We have found them to be the absolute best shingle on the market. We also get a GREAT deal on them. Sometime's we will install the new OC shingles. These are also a great holder in the Wyoming wind!

We are having the Malarkey rep to our shop to give the guys an orientation. It really isn't a certification rather an overview of how they prefer you install their material. 

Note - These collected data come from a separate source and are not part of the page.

-- ==== Sys2Proof/Word.lean ====
section
/-! DEFINITION. The words of BCENC: the 32-bit command word, the 8-bit sample, the three
channels and a value per channel (00_scope.md rules R4 and R7). -/

namespace Sys2Proof

/-- A command word, `CMD_W` = 32 bits (rule R4, R45). -/
abbrev Word := BitVec 32

/-- One sample of one channel, `SAMPLE_W` = 8 bits (rule R4). -/
abbrev Byte := BitVec 8

/-- The three byte lanes of the sample buffer (glossary "channel"; `NCHAN` = 3, rule R4). -/
inductive Channel where
  | c0
  | c1
  | c2
  deriving DecidableEq, Repr

/-- One value for each channel. With bytes it is the spec's 3-vector `(c0, c1, c2)` (rule R7). -/
structure Triple (α : Type) where
  c0 : α
  c1 : α
  c2 : α
  deriving DecidableEq, Repr

/-- Component `v.c` of a 3-vector (rule R7). -/
def Triple.get {α : Type} (v : Triple α) : Channel → α
  | .c0 => v.c0
  | .c1 => v.c1
  | .c2 => v.c2

/-- The same triple with component `c` replaced. -/
def Triple.set {α : Type} (v : Triple α) (c : Channel) (x : α) : Triple α :=
  match c with
  | .c0 => { v with c0 := x }
  | .c1 => { v with c1 := x }
  | .c2 => { v with c2 := x }

/-- A colour: a 3-vector of bytes (rule R7). -/
abbrev Colour := Triple Byte

/-- `BLOCK_N` = 16 samples per block, in row-major order (rule R4, glossary "Sample Block"). -/
abbrev Block (α : Type) := Vector α 16

end Sys2Proof
end

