theorem test_witness_AssemblerEmitsOnlyLegalWords :
    (AsmLine.push 2 255).assemble = some [0x220000FF#32] ∧
    (AsmLine.load1 0 (Vector.replicate 16 7)).assemble =
      some (List.replicate 16 0x20000007#32) ∧
    (AsmLine.load3 (Vector.replicate 16 ⟨255, 0, 1⟩)).assemble =
      some (List.replicate 16 0x300100FF#32) := by decide +kernel

theorem test_witness_StepDecodesThenRunsTheCommand :
    (presented 0x22000080#32).host = [.command 0x22000080#32, .reset] ∧
    decode 0x22000080#32 = .ok (.push 2#2 128#8) ∧
    (presented 0xF0000000#32).host = [.command 0xF0000000#32, .reset] ∧
    decode 0xF0000000#32 = .error .reservedOpcode := by decide

theorem test_witness_StepIsTheRegisterStepOfTheWord :
    (presented 0x22000080#32).host = [.command 0x22000080#32, .reset] := rfl

theorem test_witness_ResetEventRestoresTheResetState :
    ({ full with host := [.reset, .command 0#32] } : State).host = .reset :: [.command 0#32] := rfl

theorem test_witness_NopChangesNothing :
    (0x00000001#32).extractLsb' 28 4 = 0x0#4 ∧ 0x00000001#32 ≠ 0#32 := by decide

theorem test_witness_ClrClearsTheCounters :
    (∀ c, count State.reset c = 0) ∧ isEncode .enc4 = true ∧
    (∃ t, exec .enc4 full = .next t) ∧ ∃ t, exec .clr full = .next t := by
  refine ⟨fun c => by cases c <;> decide, rfl, ⟨_, rfl⟩, ⟨_, rfl⟩⟩

theorem test_witness_PushAppendsOneSample :
    (presented 0x23000005#32).host = [.command 0x23000005#32, .reset] ∧
    (0x23000005#32).extractLsb' 28 4 = 0x2#4 ∧ (0x23000005#32).extractLsb' 24 2 = 3#2 ∧
    (0x24000000#32).extractLsb' 28 4 = 0x2#4 ∧ (0x24000000#32).extractLsb' 26 2 ≠ 0#2 ∧
    (0x20000100#32).extractLsb' 28 4 = 0x2#4 ∧ (0x20000100#32).extractLsb' 8 16 ≠ 0#16 := by
  decide

/-- The clause on too many pushes, at 17 and at 31. -/
theorem test_witness_PushAppendsOneSample_excess :
    isEncode .enc5 = true ∧ Channel.c1 ∈ neededChannels .enc5 ∧
    16 < count (loaded (flat 1) (flat 2) (flat 3) 16#5 17#5 0#5) .c1 ∧
    16 < count (loaded (flat 1) (flat 2) (flat 3) 16#5 31#5 0#5) .c1 := by decide

theorem test_witness_PushvAppendsOneSamplePerChannel :
    (presented 0x31000000#32).host = [.command 0x31000000#32, .reset] ∧
    (0x31000000#32).extractLsb' 28 4 = 0x3#4 ∧ (0x31000000#32).extractLsb' 24 4 ≠ 0#4 ∧
    isEncode .enc7 = true := by decide

theorem test_witness_ClrfClearsTheFlags :
    flagShape State.reset = false ∧ flagCmd State.reset = false := by decide

theorem test_witness_PushesFillSlotsInOrderAndSaturate : count onePushed .c1 = 0 := by decide

theorem test_witness_Enc4EncodesOrRejects :
    count full .c0 = 16 ∧ count (loaded (flat 1) (flat 2) (flat 3) 15#5 0#5 0#5) .c0 ≠ 16 ∧
    count (loaded (flat 1) (flat 2) (flat 3) 17#5 0#5 0#5) .c0 ≠ 16 ∧
    isEncode .enc5 = true ∧ ∃ t, exec .enc5 full = .next t := by
  exact ⟨by decide, by decide, by decide, rfl, _, rfl⟩

/-- The clause on sixteen equal samples. -/
theorem test_witness_Enc4EncodesOrRejects_constant :
    count (loaded (flat 255) (flat 0) (flat 0) 16#5 0#5 0#5) .c0 = 16 ∧
    ∀ k, slot (loaded (flat 255) (flat 0) (flat 0) 16#5 0#5 0#5) .c0 k = 255#8 := by decide +kernel

theorem test_witness_Enc5EncodesOrRejects :
    (count full .c0 = 16 ∧ count full .c1 = 16) ∧
    count (loaded (flat 1) (flat 2) (flat 3) 15#5 16#5 0#5) .c0 ≠ 16 ∧
    count (loaded (flat 1) (flat 2) (flat 3) 16#5 17#5 0#5) .c1 ≠ 16 ∧
    count (loaded (flat 1) (flat 2) (flat 3) 16#5 15#5 0#5) .c0 ≠
      count (loaded (flat 1) (flat 2) (flat 3) 16#5 15#5 0#5) .c1 := by decide

/-- The clause on two equal channels. -/
theorem test_witness_Enc5EncodesOrRejects_equal_channels :
    count (loaded ramp ramp (flat 3) 16#5 16#5 0#5) .c0 = 16 ∧
    count (loaded ramp ramp (flat 3) 16#5 16#5 0#5) .c1 = 16 ∧
    ∀ k, slot (loaded ramp ramp (flat 3) 16#5 16#5 0#5) .c0 k =
      slot (loaded ramp ramp (flat 3) 16#5 16#5 0#5) .c1 k := by decide +kernel

theorem test_witness_Enc7EncodesOrRejects :
    (∀ c, count full c = 16) ∧
    ∃ c, count (loaded (flat 1) (flat 2) (flat 3) 16#5 16#5 15#5) c ≠ 16 :=
  ⟨fun c => by cases c <;> decide, .c2, by decide⟩

theorem test_witness_ShapeIsRaisedByBadCountsOnly :
    isEncode .enc5 = true ∧ shapeGood .enc5 full ∧
    ¬ shapeGood .enc5 (loaded (flat 1) (flat 2) (flat 3) 16#5 17#5 0#5) := by
  unfold shapeGood; decide

theorem test_witness_LoadedSamplesAreWhatEnc4Encodes : count State.reset .c0 = 0 := by decide

theorem test_witness_LoadedPixelsAreWhatEnc7Encodes : ∀ c, count State.reset c = 0 :=
  fun c => by cases c <;> decide

/-- The two states differ in channels 1 and 2 and in every other register. -/
theorem test_witness_EncodeResultDependsOnSamplesOnly :
    isEncode .enc4 = true ∧
    ∀ c ∈ neededChannels .enc4, count full c = 16 ∧
      count (loaded lowThenHigh (flat 0) (flat 0) 16#5 3#5 0#5) c = 16 ∧
      sampleBlock full c = sampleBlock (loaded lowThenHigh (flat 0) (flat 0) 16#5 3#5 0#5) c := by
  decide +kernel

theorem test_witness_FlagsAreSticky :
    (∃ t, step { full with host := [.command 0x10000000#32] } = .next t) ∧
    (∀ rest, ({ full with host := [.command 0x10000000#32] } : State).host ≠
      .command 0x80000000#32 :: rest) ∧
    (∀ rest, ({ full with host := [.command 0x10000000#32] } : State).host ≠ .reset :: rest) ∧
    flagShape { full with host := [.command 0x10000000#32] } = true ∧
    flagCmd { full with host := [.command 0x10000000#32] } = true := by
  refine ⟨⟨_, rfl⟩, fun r h => ?_, fun r h => ?_, by decide, by decide⟩
  · exact absurd (congrArg List.head? h) (by simp)
  · exact absurd (congrArg List.head? h) (by simp)

theorem test_witness_FlagsRiseOnlyAtTheirException :
    (∃ t, step (presented 0x40000000#32) = .next t ∧ flagShape (presented 0x40000000#32) = false ∧
      flagShape t = true) ∧
    ∃ t, step (presented 0x90000000#32) = .next t ∧ flagCmd (presented 0x90000000#32) = false ∧
      flagCmd t = true := by
  exact ⟨⟨_, rfl, by decide, by decide⟩, ⟨_, rfl, by decide, by decide⟩⟩

theorem test_witness_OvalidTellsTheLastEncode :
    (presented 0x40000000#32).host = [.command 0x40000000#32, .reset] ∧
    decode 0x40000000#32 = .ok .enc4 ∧ isEncode .enc4 = true ∧
    decode 0x10000000#32 = .ok .clr ∧ isEncode .clr = false ∧
    decode 0x90000000#32 = .error .reservedOpcode ∧
    ({ full with host := [.reset] } : State).host = .reset :: [] := by decide

theorem test_witness_OnlyTheirCommandsChangeRegisters :
    (∃ t, step { full with host := [.command 0x40000000#32] } = .next t ∧
      resultOf t ≠ resultOf { full with host := [.command 0x40000000#32] } ∧
      t.cnt ≠ full.cnt ∧
      ∀ rest, ({ full with host := [.command 0x40000000#32] } : State).host ≠ .reset :: rest) ∧
    (∃ t, step (presented 0x22000080#32) = .next t ∧
      t.samples ≠ (presented 0x22000080#32).samples ∧
      ∀ rest, (presented 0x22000080#32).host ≠ .reset :: rest) := by
  refine ⟨⟨_, rfl, by decide +kernel, by decide +kernel, fun r h => ?_⟩,
    ⟨_, rfl, by decide +kernel, fun r h => ?_⟩⟩
  · exact absurd (congrArg List.head? h) (by simp)
  · exact absurd (congrArg List.head? h) (by simp [presented])

theorem test_witness_StepKeepsResultsCoherent :
    ResultsCoherent (presented 0x40000000#32) ∧
      ∃ t, step (presented 0x40000000#32) = .next t :=
  ⟨.inl ⟨rfl, rfl⟩, _, rfl⟩

/-- The invariant is not the reset state's alone: it holds where a block is in the registers, and it can
fail. -/
theorem test_witness_ResultsCoherent_says_something :
    HoldsBc4 { full with
      out := 0xFFFFFF49_24907400#128, olen := 8#5, err0 := 87#22, err1 := 0#22, part := 0#6 } ∧
    ¬ HoldsBc4 { full with
      out := 0xFFFFFF49_24900074#128, olen := 8#5, err0 := 87#22, err1 := 0#22, part := 0#6 } := by
  unfold HoldsBc4 endpointsOrdered; decide +kernel

theorem test_witness_UnpushedSlotsAreNeverObserved :
    SameButUnpushed onePushed onePushedOther ∧ onePushed ≠ onePushedOther :=
  ⟨⟨rfl, fun c => by cases c <;> decide +kernel⟩, by decide +kernel⟩

theorem test_witness_MemReadGivesTheBytesOfOut :
    0 + 16 ≤ 16 ∧ 16 + 0 ≤ 16 ∧ 16 < 15 + 2 ∧ 16 < 17 + 0 ∧ 15 < 16 ∧ count full .c0 = 16 ∧
    ∃ t, exec .enc4 full = .next t := by
  exact ⟨by decide, by decide, by decide, by decide, by decide, by decide, _, rfl⟩

theorem test_witness_WordReadsGiveTheSameByteStream :
    outWord32 { full with out := 0x0F0E0D0C_0B0A0908_07060504_03020100#128 } 3 = 0x0F0E0D0C#32 ∧
    outWord64 { full with out := 0x0F0E0D0C_0B0A0908_07060504_03020100#128 } 1 =
      0x0F0E0D0C_0B0A0908#64 := by decide +kernel

theorem test_witness_OnlyWellFormedTablesAreConfigured :
    (1 ≤ [0x8000#16].length ∧ [0x8000#16].length ≤ 64 ∧
      ∀ m ∈ [0x8000#16], (∃ i, i < 16 ∧ m.getLsbD i = false) ∧ ∃ j, j < 16 ∧ m.getLsbD j = true) ∧
    ¬ (1 ≤ ([] : List PartitionMask).length) ∧ ¬ ((List.replicate 65 0x8000#16).length ≤ 64) ∧
    ¬ ∃ j, j < 16 ∧ (0x0000#16).getLsbD j = true := by
  refine ⟨⟨by decide, by decide, fun m hm => ?_⟩, by decide, by simp, by simp⟩
  obtain rfl := List.mem_singleton.1 hm
  exact ⟨⟨14, by decide, by decide⟩, ⟨15, by decide, by decide⟩⟩

theorem test_witness_EstimatorIsTheRoundedLeastSquaresLine :
    [0, 255].Pairwise (· < ·) ∧
    (∀ x, x ∈ [0, 255] ↔ ∃ v ∈ [255#8, 0#8, 255#8], v.toNat = x) ∧ 2 ≤ [0, 255].length := by
  refine ⟨by decide, fun x => ⟨fun h => ?_, ?_⟩, by decide⟩
  · rcases List.mem_cons.1 h with rfl | h
    · exact ⟨0#8, by decide, rfl⟩
    · exact ⟨255#8, by decide, (List.mem_singleton.1 h).symm⟩
  · rintro ⟨v, hv, rfl⟩
    simp only [List.mem_cons, List.not_mem_nil, or_false] at hv
    rcases hv with rfl | rfl | rfl <;> decide

theorem test_witness_EstimatorOfOneValue :
    [7#8, 7#8] ≠ [] ∧ ∀ x ∈ [7#8, 7#8], x = 7#8 := by decide

theorem test_witness_EstimatorEndpointsAreOrdered : [255#8, 0#8] ≠ [] := by decide

theorem test_witness_EstimatorIsExactOnEquallySpacedValues :
    2 ≤ 2 ∧ 1 ≤ 255 ∧ 0 + (2 - 1) * 255 < 256 ∧
    ∀ x : Nat, (∃ v ∈ [255#8, 0#8], v.toNat = x) ↔ ∃ k, k < 2 ∧ x = 0 + k * 255 := by
  refine ⟨by decide, by decide, by decide, fun x => ?_⟩
  constructor
  · rintro ⟨v, hv, rfl⟩
    simp only [List.mem_cons, List.not_mem_nil, or_false] at hv
    rcases hv with rfl | rfl
    · exact ⟨1, by decide, by decide⟩
    · exact ⟨0, by decide, by decide⟩
  · rintro ⟨k, hk, rfl⟩
    interval_cases k
    · exact ⟨0#8, by decide, by decide⟩
    · exact ⟨255#8, by decide, by decide⟩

Sometimes I think I sound like Charlie Browns teacher. Waa, Waa, Waa. My guys standing there looking at me:blink:. At least now they will see where the information comes from. Granted we install above and beyond any manufacturer recommendations or ICC. I think it will give them a base to learn from. More importantly they can hear it from the manufacturer themselves then expand on it.


----------



## Pie in the Sky

LCG said:


> We are having the Malarkey rep to our shop to give the guys an orientation. It really isn't a certification rather an overview of how they prefer you install their material.


 
Is Dave C. Still Repping them???

I like Malarkey too. You just dont see them down here. I have also seen a total failure but they stepped up and covered total replacement. Ive heard other negatives too but it was here say and you hear that about everyone.


----------



## LCG

Pie in the Sky said:


> Is Dave C. Still Repping them???
> 
> I like Malarkey too. You just dont see them down here. I have also seen a total failure but they stepped up and covered total replacement. Ive heard other negatives too but it was here say and you hear that about everyone.


Does he rep. Montana and Northern Wyoming or the Sounthern region of WY?

I think the Southern guy is named Dave. I also believe the one of the northern guys out of OR or WA is also named Dave?:blink: 

To make a long explanation even longer. No, I don't deal directly with him. I have met both but have been working with a guy named Jason for the last two years. They just put another guy in for the northern region who seems pretty cool as well. 

To complicate it further... The person coming to the orientation is from S. Dakota! :wallbash:

Here in Wyoming we take what we can get. They pretty much call each other and see who's "Passing Throuugh". The unlucky candidate gets the gig.:laughing:


----------



## Pie in the Sky

Dave Ciani is from SD. Jason may be one of his employees.. Good guys... Good Luck!


----------



## 1985gt

Good to hear about Malarkey they will for sure be on the list when it comes time to do my house.

So LCG when was the last time you traveled to Nebraska? :laughing:


----------



## LCG

1985gt said:


> Good to hear about Malarkey they will for sure be on the list when it comes time to do my house.
> 
> So LCG when was the last time you traveled to Nebraska? :laughing:


Well, there was that stripper in Sidney....:whistling:

Still gives me the itch thinking about it!


----------